## [TASK DIRECTIONS]
If a line in the data below includes the string "noSuch", please return a copy of it.

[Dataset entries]
____
/-- Meaning of BALANCE, on or off (R333, R352). -/
def balanceCommand (s : State) (f : Func) (on : Bool) : State :=
  servePavilion s f 0x2F (fun a => arg a 0 0 0 == ofBool on) [1] (fun _ _ _ => false) notResetting (fun q _ =>
    answerDone (atNextTick s (.balance q on)) (fnNum f) [])

/-- BALANCE_ON. -/
def execBalanceOn (f : Func) (s : State) : Host.Outcome State Fault Refusal :=
  if fnOk f then .next (balanceCommand s f true) else .fault (.noSuch "function")

/-- BALANCE_OFF. -/
def execBalanceOff (f : Func) (s : State) : Host.Outcome State Fault Refusal :=
  if fnOk f then .next (balanceCommand s f false) else .fault (.noSuch "function")

end Sys2Proof.Machine
end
____
## [RESPONSE TO THIS EXERCISE]
  if fnOk f then .next (balanceCommand s f true) else .fault (.noSuch "function")
  if fnOk f then .next (balanceCommand s f false) else .fault (.noSuch "function")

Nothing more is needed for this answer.